**REQUIRED ACTION**
From the records below, set down exactly the lines starting with the line that contains "let l := syncsFor ch.dirty carrier" and going on through the line that contains "if s.time.now <". Nothing else is wanted.

Data extracted from a collection
/-- The slots of a CQ that may be filled (R136, R137). -/
def State.cqRoom (s : State) (q : Nat) : Nat :=
  let cfg := (s.cq q).conf.cfg
  ((qSlots cfg : Int) - (if indexMode cfg then 1 else 0) - s.cqCount q).toNat

/-- The CQ that an SQ is bound to (R96). -/
def State.cqOf (s : State) (q : Nat) : Nat := fieldOf 47 32 (s.sq q).conf.cfg

/-- The channels of an SQ's set (R96). -/
def State.setOf (s : State) (q : Nat) : List Nat :=
  let x := (s.sq q).conf.chan
  (List.range (fieldOf 22 16 x)).map (fieldOf 11 0 x + ·)

/-- The registers of an SQ, or of a CQ, come into force (R130). -/
def State.sqLoad (s : State) (q : Nat) : State :=
  s.setSq q { s.sq q with conf := ⟨s.rg .sqCfg q, s.rg .sqBase q, s.rg .sqChan q, s.rg .sqTaddr q, s.rg .sqHaddr q⟩ }
def State.cqLoad (s : State) (q : Nat) : State :=
  s.setCq q { s.cq q with conf := ⟨s.rg .cqCfg q, s.rg .cqBase q, 0, s.rg .cqTaddr q, s.rg .cqHaddr q⟩ }

/-- Accepted entries cut after each entry that closes a batch (R152). -/
def batchesOf : List OpenEntry → List (List OpenEntry)
  | [] => []
  | e :: r =>
    if e.batchEnd then [e] :: batchesOf r
    else match batchesOf r with
      | [] => [[e]]
      | b :: bs => (e :: b) :: bs

/-- Whether every outcome of a batch is decided. -/
def batchDone (b : List OpenEntry) : Bool := b.all (fun e => e.code.isSome)

/-- A batch that is closed: its last entry closes it, or EN is 0 (R152, R157). -/
def batchClosed (en : Bool) (b : List OpenEntry) : Bool := (b.getLast?.map (·.batchEnd)).getD false || !en

/-- The CQE of a closed batch (R150, R152). -/
def batchCqe (q : Nat) (x : Sq) (b : List OpenEntry) : Cqe :=
  { covered := b.length, sqHead := x.head, sqId := q
    code := ((b.filterMap (·.code)).find? (· ≠ 0)).getD 0
    headPh := x.headPh, tag := (b.getLast?.map (·.tag)).getD 0
    cause := b.foldl (fun m e => max m e.cause) 0 }

/-- A decided CQE waits for its CQE_POST, or is held where the CQ's Ballast is full, with what is on its way there, or where others are
held that were decided before it (R153 to R155). Answers whether it is held. -/
def State.cqeDecided (s : State) (h : Holder) (e : Cqe) : Bool × State :=
  let n := s.cqOf e.sqId
  let x := s.cq n
  let coming := if x.balCount = 0 ∧ x.en then x.due.length - s.cqRoom n else x.due.length
  if x.held ≠ [] ∨ 256 ≤ x.balCount + coming then (true, s.setCq n { x with held := x.held ++ [(h, e)] })
  else (false, s.setCq n { x with due := x.due ++ [e] })

/-- Every closed batch of an SQ whose outcomes are decided posts (R152, R157). -/
def State.closeBatches (s : State) (q : Nat) (h : Holder) : Bool × State :=
  let x := s.sq q
  let bs := batchesOf x.opens
  let ready := bs.filter (fun b => batchClosed x.en b && batchDone b)
  let rest := (bs.filter (fun b => !(batchClosed x.en b && batchDone b))).flatten
  ready.foldl (fun (a : Bool × State) b =>
    let (held, t) := a.2.cqeDecided h (batchCqe q x b)
    (a.1 || held, t)) (false, s.setSq q { x with opens := rest })

/-- The outcome of an accepted entry is decided (R132). -/
def State.decideEntry (s : State) (q n code cause : Nat) (h : Holder) : Bool × State :=
  let x := s.sq q
  let opens := x.opens.map (fun e => if e.num = n then { e with code := some code, cause := max e.cause cause } else e)
  (s.setSq q { x with opens := opens }).closeBatches q h

/-- A run's outcome is handed to the queue engine: for its entry, or in a CQE of its own with COVERED 0 (R133, R184). -/
def State.handOutcome (s : State) (c code : Nat) : Bool × State :=
  let ch := s.chan c
  match ch.entry with
  | some n => s.decideEntry ch.sq n code ch.cause (.chan c)
  | none =>
    let x := s.sq ch.sq
    s.cqeDecided (.chan c) ⟨0, x.head, ch.sq, code, x.headPh, BitVec.ofNat 64 (s.rg .chnTag c), ch.cause⟩

/-! ### How a command ends -/

/-- The class of a status code (R175), as it steers the program. -/
inductive CodeClass where
  | ok | condition | final
  deriving DecidableEq, Repr

def classOf (code : Nat) : CodeClass :=
  if code ≤ 2 then .ok
  else if code = 0x30 ∨ code = 0x31 ∨ code = 0x40 ∨ code = 0x42 ∨ code = 0x50 then .condition
  else .final

/-- The flags of FLG (R165). -/
def Cmd.next (c : Cmd) : Bool := c.flg.testBit 0
def Cmd.join (c : Cmd) : Bool := c.flg.testBit 1
def Cmd.dry (c : Cmd) : Bool := c.flg.testBit 2
def Cmd.pause (c : Cmd) : Bool := c.flg.testBit 3
def Cmd.rpt (c : Cmd) : Bool := c.flg.testBit 4
def Cmd.lenok (c : Cmd) : Bool := c.flg.testBit 5

/-- A command of zeros. -/
def cmd0 : Cmd := ⟨0, 0, 0, 0, 0, 0, 0, 0, 0, 0, 0, 0, 0, false⟩

/-- The head of the command or chain that a channel holds. -/
def Chan.head (ch : Chan) : Member := ch.chain.head?.getD ⟨0, cmd0, none⟩

/-- Its last member, whose NEXT, PAUSE, RPT and LENOK act (R169). -/
def Chan.final (ch : Chan) : Member := ch.chain.getLast?.getD ⟨0, cmd0, none⟩

/-- The zone of the program (R163). -/
def State.progZone (s : State) (c : Nat) : Nat := s.fld .chnSess 3 0 c

/-- Forward progress: CHN_TMO's count restarts from 0 (R333), and what retrying held so far is spent (R334). -/
def State.grace (s : State) : Nat := s.rg .fltGrace * second / 1000000

def Chan.heldNow (ch : Chan) (grace now : Nat) : Nat :=
  match ch.retrySince with
  | some t => min (grace - ch.graceUsed) (now - t)
  | none => 0

def State.progressed (s : State) (c : Nat) : State :=
  let ch := s.chan c
  let now := s.clock
  s.setChan c { ch with progress := now, heldRun := 0
                        graceUsed := ch.graceUsed + ch.heldNow s.grace now
                        retrySince := ch.retrySince.map (fun _ => now) }

/-- The read that a channel processor makes itself is over. -/
def State.readOver (s : State) (c : Nat) : State := s.setChan c { s.chan c with pin := none, tags := [] }

/-- A channel reads its next command (R163). -/
def State.goFetch (s : State) (c addr : Nat) : State :=
  let t := s.setRg .chnCur (addr % 2 ^ 64) c
  let ch := t.chan c
  (t.setChan c { ch with phase := .fetch, stage := .run, chain := [], pos := 0, ended := false, condNext := false,
                         stream := stream0, session := none, ctx := [], wb := none, outcome := none, endRec := none,
                         graceUsed := 0, retrySince := none, fetchHalt := false, drv := none, target := none,
                         wrote := false, checkBad := none, waited := none, pin := none, tags := [] }).progressed c

/-- The next command is read only to see whether it is a BRANCH (R167). -/
def State.goCond (s : State) (c : Nat) : State :=
  let ch := s.chan c
  ((s.setRg .chnCur (ch.nextAt % 2 ^ 64) c).setChan c { ch with phase := .fetch, stage := .run, condNext := true,
                                                                 pin := none, tags := [] }).progressed c

/-- A channel is IDLE again (R182); its registers keep their values. -/
def idleChan (ch : Chan) : Chan := { chan0 with sq := ch.sq, cause := ch.cause }

/-- A SUSPENDED channel resumes at CHN_CUR (R184): the loop guard counts afresh. `entry` is the RESUME entry, if one
resumed it. -/
def State.resumeRun (s : State) (c : Nat) (entry : Option Nat) : State :=
  let t := s.setFld .chnIcount 63 32 0 c
  let t := t.setChan c { t.chan c with entry := entry, resPend := false, cause := max (t.chan c).cause (t.chan c).resCause, resCause := 0 }
  t.goFetch c (s.rg .chnCur c)
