/-- PCIE_COMPLETION_TIMEOUT (R248, R367): a read on a link has not completed in the time that its endpoint allows. -/
def State.readTimesOut (s : State) (m : Nat) : State :=
  match (s.mover m).active with
  | none => s
  | some t =>
    match t.bursts.find? (fun b => b.stage = .reading && readZone t b ≠ 0) with
    | none => s
    | some b =>
      let z := readZone t b
      if s.ctoPassed z b.issued then (s.burstFails m false b (failWith 3 0x20 z 1 ((s.burstReads t b).headD 0 / 64 * 64) (t.offOf b.lo))).run m
      else s

end Sys2Proof.Machine
end

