/-- Entry-buffer slots that an SQ may use: its own one, and what is left of the 4,096 shared ones. -/
def State.bufferRoom (s : State) (q : Nat) : Nat :=
  let x := s.sq q
  let shared := (s.sqs.map (fun e => e.2.usage - 1)).sum
  (if x.usage = 0 then 1 else 0) + (4096 - shared)

/-- BURST, WEIGHT and PREFETCH as they act. -/
def State.sqPrefetch (s : State) (q : Nat) : Nat :=
  let v := s.fld .sqChan 29 24 q
  if v = 0 then 8 else v

/-- URGENT (R142). -/
def State.sqUrgent (s : State) (q : Nat) : Bool := s.bit .sqCfg 29 q

/-- The slots of a window from HEAD, CREDIT left out (R141). -/
def State.windowSlots (s : State) (q : Nat) : Nat :=
  let x := s.sq q
  let cfg := s.rg .sqCfg q
  let n := qSlots cfg
  let ahead := if indexMode cfg then (x.tail + n - x.head) % n else s.sqPrefetch q
  min (min (fieldOf 63 56 cfg) ahead) (min (n - x.head) (min (64 - x.heldCount) (s.bufferRoom q)))

/-- Whether an SQ is eligible for a grant (R140). -/
def State.sqEligible (s : State) (q : Nat) : Bool :=
  let x := s.sq q
  x.exists_ && x.en && x.window.isNone && !(s.heldOf q).any (fun e => e.1 = .engine)
    && decide (x.heldCount < 64) && decide (0 < s.bufferRoom q)
    && (if indexMode (s.rg .sqCfg q) then x.tail ≠ x.head else x.wake) && decide (0 < s.windowSlots q)

/-- The next of some SQs in ascending rotation from the one last granted. -/
def nextAfter (last : Nat) (l : List Nat) : Option Nat :=
  match l.find? (fun q => last < q) with
  | some q => some q
  | none => l.head?

/-- A new round: CREDIT of every weighted SQ becomes its WEIGHT (R143). -/
def State.newRound (s : State) : State :=
  (s.sqs.filter (fun e => e.2.exists_ && !s.sqUrgent e.1)).foldl (fun t e =>
    t.setSq e.1 { t.sq e.1 with credit := t.fld .sqCfg 55 48 e.1 }) s

/-- A window read is issued under the registers as they stand (R130, R141); on a link that cannot carry it, it fails at once. -/
def State.issueWindow (s : State) (q w : Nat) : State :=
  let s := s.sqLoad q
  let t := s.setSq q { s.sq q with window := some ⟨w, false, false, s.clock, s.linkOf (ringZone (s.sq q).conf.cfg) (s.windowAddr q)⟩ }
  match ringZone (s.sq q).conf.cfg with
  | 0 => t
  | z => match t.linkCause z (t.windowAddr q) with
    | some cause => t.ringFail q .window cause
    | none => t

/-- FETCH_GRANT (R140 to R143): an urgent SQ before any weighted one; a new round where no eligible weighted SQ has CREDIT. -/
def State.fetchGrant (s : State) : State :=
  if !s.fetch.accepting || 256 ≤ (s.sqs.filter (fun e => e.2.window.isSome)).length then s
  else
    let l := (s.sqs.map (·.1)).filter s.sqEligible
    match nextAfter s.fetch.lastUrgent (l.filter s.sqUrgent) with
    | some q => ({ s with fetch := { s.fetch with lastUrgent := q } }).issueWindow q (s.windowSlots q)
    | none =>
      if l = [] then s
      else
        let t := if l.any (fun q => 0 < (s.sq q).credit) then s else s.newRound
        match nextAfter t.fetch.lastWeighted (l.filter (fun q => 0 < (t.sq q).credit)) with
        | none => t
        | some q => ({ t with fetch := { t.fetch with lastWeighted := q } }).issueWindow q (min (t.sq q).credit (t.windowSlots q))

/-! ### Entries (R131, R134, R144, R147, R148) -/

/-- The fields of an entry. -/
def sqeOp (b : List Byte) : Nat := fieldOf 15 8 (bytesAt b 0 8)
def sqePhase (b : List Byte) : Bool := (bytesAt b 0 8).testBit 0
def sqeZone (b : List Byte) : Nat := fieldOf 3 0 (bytesAt b 0x10 8)
def sqeSess (b : List Byte) : Nat := fieldOf 23 4 (bytesAt b 0x10 8)

/-- The lowest-numbered condition of R147 that an entry meets. -/
def State.malformed (s : State) (q : Nat) (b : List Byte) : Option Nat :=
  let w0 := bytesAt b 0 8
  let w2 := bytesAt b 0x10 8
  let start : Bool := sqeOp b = 1
  let reserved := fieldOf 7 1 w0 ≠ 0 || fieldOf 63 17 w0 ≠ 0 || fieldOf 63 24 w2 ≠ 0 || bytesAt b 0x28 24 ≠ 0
    || (!start && (bytesAt b 8 8 ≠ 0 || fieldOf 23 0 w2 ≠ 0))
  if reserved then some 1
  else if sqeOp b = 0 ∨ 4 < sqeOp b then some 2
  else if start && bytesAt b 8 8 % 64 ≠ 0 then some 3
  else if start && !(zoneOk (sqeZone b) && (s.sq q).conf.chan.testBit (32 + sqeZone b)) then some 4
  else if start && 2 ^ s.snima.layout.sessLog2 ≤ sqeSess b then some 5
  else if !start && bytesAt b 0x20 8 ≠ 0 then some 6
  else none

/-- A malformed entry: its record, and Lockdown (R148, R340). -/
def State.sqeMalformed (s : State) (q cond : Nat) (b : List Byte) : State :=
  let slot := (s.sq q).head
  let t := s.fault mastQueue 0x02 q (slot + cond * 2 ^ 16) (bytesAt b 0 8)
  ({ t with fetch := { t.fetch with accepting := false } }).lockdown mastQueue 1 (slot + q * 2 ^ 16 + cond * 2 ^ 28)
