-- ==== Sys2Proof/Machine/Control.lean ====
section
/-! DEFINITION. Control commands (R215 to R225), the reads and writes that channel processors make themselves (R162, R163, R186), the
timeout of a command (R335), and the places of the key cache (R115, R116). -/

namespace Sys2Proof.Machine

/-! ### Reading commands -/

/-- Whether the channel processor's own read on a link cannot have ended as `rd` says: it is not out yet (R368), or its Completion Timeout
has not passed (R367). One that fails whatever it would bring does not wait. -/
def State.readWaits (s : State) (c : Nat) (rd : ReadResult) : Bool :=
  match s.ownRead c with
  | some (z, a) => (s.causeOn c z a).isNone && (!s.readOut c z a || s.tooEarly z (s.readSince c) rd)
  | none => false

/-- COMMAND_FETCH: the command at CHN_CUR is read (R163, R167, R188). After a condition code only a BRANCH with OWN 1 goes on; with PAUSE
the program suspends before it (R171), and with a stop pending it is not executed (R183). -/
def State.fetched (s : State) (c : Nat) (rd : ReadResult) : State :=
  let ch := s.chan c
  let cur := s.rg .chnCur c
  if ch.phase ≠ .fetch || s.readWaits c rd then s
  else
    match s.rereadCmd c cur rd with
    | (.error f, t) => t.fetchFails c f
    | (.ok b, t) =>
      let t := t.progressed c
      if ch.condNext then
        let x := parseCmd b
        if x.opc = 0x21 ∧ x.own ∧ ch.stop = false then
          if ch.final.cmd.pause then (t.setChan c { t.chan c with phase := .active }).dispose c true (some 0x03) cur (some 0x03)
          else (t.goFetch c cur).commandRead c b
        else (t.setChan c { t.chan c with phase := .active }).dispose c true (some ch.ending.code) 0 none
      else t.commandRead c b

/-- CONT: the next member of a chain is read again and loaded behind the one that runs, its addresses, count and OWN taken from this
read (R162, R231); it counts as a command that starts (R26). -/
def State.memberReached (s : State) (c : Nat) (rd : ReadResult) : State :=
  if s.memberDue c && !s.readWaits c rd then
    let ch := s.chan c
    let i := ch.pos + 1
    match ch.chain[i]?, s.moverOf c with
    | some mb, some m =>
      match s.rereadCmd c mb.addr rd with
      | (.error f, t) => t.memberFails c mb.addr f
      | (.ok b, t) =>
        let x := parseCmd b
        let t := ((t.setRg .chnCur mb.addr c).progressed c).cmdStart c x mb.addr
        let y := { mb.cmd with count := x.count, src := x.src, dst := x.dst, own := x.own }
        let ch := t.chan c
        ((t.setChan c { ch with chain := ch.chain.set i { mb with cmd := y } }).loadMember m c i).run m
    | _, _ => s
  else s

/-! ### Control commands -/

/-- NOP (R223). -/
def State.doNop (s : State) (c : Nat) : State := if s.ready c 0x25 then s.endCmd c 0 0 0 else s

/-- TIC (R217). -/
def State.doTic (s : State) (c : Nat) : State :=
  if s.ready c 0x20 then s.endCmd c 0 0 0 (some (s.chan c).head.cmd.param2) else s

/-- Whether a BRANCH with `param` is taken on a code (R218). -/
def branchTaken (param code : Nat) : Bool := ((code &&& fieldOf 7 0 param) = fieldOf 15 8 param) != param.testBit 16

/-- BRANCH (R218). -/
def State.doBranch (s : State) (c : Nat) : State :=
  if s.ready c 0x21 then
    let ch := s.chan c
    let h := ch.head.cmd
    s.endCmd c 0 0 0 (if branchTaken h.param ch.prevCode then some h.param2 else none)
  else s

/-- WAIT begins (R219, R220); a stop already requested ends it at once where it would wait (R182, R183). -/
def State.doWait (s : State) (c : Nat) : State :=
  if s.ready c 0x22 then
    let ch := s.chan c
    let h := ch.head.cmd
    let k := h.param % 256
    if fieldOf 31 0 h.param2 = 0 then s.checkFail c 0x12 0x28 0 ch.pos
    else if s.carFlag k then (if h.param.testBit 8 then s.setCarFlag k false else s).endCmd c 0 0 0
    else if ch.stop then s.endCmd c 0x04 0 0
    else s.setChan c { ch with phase := .waitEvent, waitSince := s.clock }
  else s

/-- A WAIT times out (R219, R220). -/
def State.waitExpires (s : State) (c : Nat) : State :=
  let ch := s.chan c
  if ch.phase = .waitEvent ∧ usPassed ch.waitSince s.clock (fieldOf 31 0 ch.head.cmd.param2) then s.endCmd c 0x40 0 0 else s

/-- Zero-length reads come before what is to go out on `carrier` (R179); with none needed it goes out at once. -/
def State.syncFirst (s : State) (c : Nat) (carrier : Option Nat) (what : AfterSync) : State :=
  let ch := s.chan c
  let l := syncsFor ch.dirty carrier
  let t := s.setChan c { ch with stage := .sync, after := what, syncs := l }
  if l = [] then t.afterSync c else t

/-- SIGNAL (R221). -/
def State.doSignal (s : State) (c : Nat) : State := if s.ready c 0x23 then s.syncFirst c none .signal else s

/-- The target of a HOLD (R222). -/
def holdTarget (h : Cmd) : Nat := h.param + fieldOf 15 0 h.param2 * 2 ^ 64

/-- HOLD begins (R222); a stop already requested ends it at once where it would wait (R182, R183). -/
def State.doHold (s : State) (c : Nat) : State :=
  if s.ready c 0x24 then
    let ch := s.chan c
    if s.time.now < holdTarget ch.head.cmd then
      if ch.stop then s.endCmd c 0x04 0 0 else s.setChan c { ch with phase := .waitHold }
    else s.endCmd c (if ch.head.cmd.param2.testBit 32 then 0x42 else 0) 0 0
  else s

/-- Time has reached the target of a HOLD (R222). -/
def State.holdReached (s : State) (c : Nat) : State :=
  let ch := s.chan c
  if ch.phase = .waitHold ∧ holdTarget ch.head.cmd ≤ s.time.now then s.endCmd c 0 0 0 else s

/-- STAMP takes its Stamp and issues its write (R215). -/
def State.doStamp (s : State) (c : Nat) : State :=
  if s.ready c 0x0B then
    let ch := s.chan c
    let (x, t) := s.stamp (cpDomain c) (ch.cause + 1)
    t.setChan c { ch with stage := .cpWrite, cpStep := 0, cause := x.time, pin := some (t.linkOf ch.head.cmd.zd ch.head.cmd.dst)
                          stream := { ch.stream with result := x.bytes } }
  else s

/-- POST (R224, R225): first every data write is made visible. -/
def State.doPost (s : State) (c : Nat) : State :=
  if s.ready c 0x26 then
    let h := (s.chan c).head.cmd
    s.syncFirst c (if h.zd = 0 then none else s.linkOf h.zd h.dst) .post
  else s

/-- The write of a STAMP or POST has been accepted: a POST goes on to its word at +0x00, then sets IRC_POST (R225). -/
def State.cpNext (s : State) (c : Nat) : State :=
  let ch := s.chan c
  let h := ch.head.cmd
  if h.opc = 0x0B then s.endCmd c 0 0 0
  else if ch.cpStep = 0 then s.setChan c { ch with cpStep := 1, pin := some (s.linkOf h.zd h.dst) }
  else (if h.param2.testBit 0 then (s.setBit .ircPost (c % 64) true (c / 64)).ircCause (c / 64) ch.cause else s).endCmd c 0 0 0

/-- CP_WRITE_RESPONSE (R186): `res` is a link's response. -/
def State.cpWritten (s : State) (c : Nat) (res : WriteResult) : State :=
  let ch := s.chan c
  if !ch.cpWrites then s
  else
    let h := ch.head.cmd
    let fail := fun (s : State) (cause : Nat) => s.cpError c (failWith cause 0x21 h.zd 2 h.dst 0) false
    if h.zd = 0 then
      let (bad, t) := s.cpStore c
      if !(t.chan c).cpWrites then t
      else match bad with
        | some b => fail t b.1
        | none => t.cpNext c
    else match s.writeLink c, res with
      | some k, .ok =>
        if s.linkUp k then
          let t := (s.linkAnswers (some k)).extWrite h.zd (s.cpBytes c)
          (t.setChan c { ch with dirty := (ch.dirty ++ [k]).eraseDups }).cpNext c
        else fail s 7
      | none, _ => fail s 1
      | o, _ => fail (s.linkAnswers o) 7

/-- ZERO_LENGTH_READ_DONE (R179): on the first link of the zone that the channel waits on. -/
def State.zeroRead (s : State) (c zone : Nat) : State :=
  match (s.chan c).syncs.find? (fun k => linkZone k = zone) with
  | some k => if s.tagged c k then (s.linkAnswers (some k)).syncDone c k else s
  | none => s

/-! ### The timeout -/

/-- A zone-0 access of a burst completes though its command has timed out (R335). The burst is looked up anew: the accesses before it
may have ended it. -/
def State.settleBurst (s : State) (m : Nat) (tracked : Bool) (num : Nat) : State :=
  let x := s.mover m
  match (if tracked then x.tracker else x.active) with
  | none => s
  | some t => match t.bursts.find? (·.num = num) with
    | none => s
    | some b =>
      if b.stage = .writing ∧ b.wz = 0 then
        (match s.burstStore m tracked t b with
         | (none, u) => u.writeDone m tracked b.num
         | (some _, u) => u)
      else if b.stage = .reading ∧ readZone t b = 0 ∧ ¬ tracked then
        (match s.burstRead m t b with
         | (.ok d, u) => (u.endGrant m b).readArrives m b d
         | (.error _, u) => u)
      else s

/-- The zone-0 accesses that a channel has issued complete, and nothing more is issued for it (R335). -/
def State.settle (s : State) (c : Nat) : State :=
  let ch := s.chan c
  let of := fun (tracked : Bool) (m : Nat) (o : Option Transfer) (s : State) => match o with
    | some t => if t.chan = some c then t.bursts.foldl (fun s b => s.settleBurst m tracked b.num) s else s
    | none => s
  let t := (List.range 64).foldl (fun s m => of false m (s.mover m).active (of true m (s.mover m).tracker s)) s
  if (t.chan c).cpWrites ∧ ch.head.cmd.zd = 0 then (t.cpStore c).2 else t

/-- COMMAND_TIMEOUT (R335). A last access of the channel may itself have ended what the timeout was to end, as a write of its CHN_CTL. -/
def State.commandTimeout (s : State) (c : Nat) : State :=
  if s.tmoDue c then
    let t := s.settle c
    if (t.chan c).timed then t.timeoutEnd c else t
  else s

/-! ### Places of the key cache -/

/-- Whether a fill waits for a place in the cache. -/
def State.placeWanted (s : State) : Bool :=
  s.crypto.fills.any (fun f => f.engine.isNone) && 65536 ≤ s.crypto.cache.length + s.fillsRunning

/-- An eviction that a fill waits for (R115, R116). -/
def State.evictDue (s : State) : State := if s.placeWanted then s.evict else s

/-- The oldest count-only entry goes to the write-back list where that has a place (R115). -/
def State.listCountOnly (s : State) : State :=
  let k := s.crypto
  match k.cache.find? (fun e => !e.keyed) with
  | some e =>
    if k.listed.length < 256 then
      { s with crypto := { k with cache := k.cache.erase e, listed := k.listed ++ [⟨e.sess, e.epoch, e.count⟩] } }
    else s
  | none => s

end Sys2Proof.Machine
end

**SOLUTION TO THE PROBLEM**
  let l := syncsFor ch.dirty carrier
  let t := s.setChan c { ch with stage := .sync, after := what, syncs := l }
  if l = [] then t.afterSync c else t

/-- SIGNAL (R221). -/
def State.doSignal (s : State) (c : Nat) : State := if s.ready c 0x23 then s.syncFirst c none .signal else s

/-- The target of a HOLD (R222). -/
def holdTarget (h : Cmd) : Nat := h.param + fieldOf 15 0 h.param2 * 2 ^ 64

/-- HOLD begins (R222); a stop already requested ends it at once where it would wait (R182, R183). -/
def State.doHold (s : State) (c : Nat) : State :=
  if s.ready c 0x24 then
    let ch := s.chan c
    if s.time.now < holdTarget ch.head.cmd then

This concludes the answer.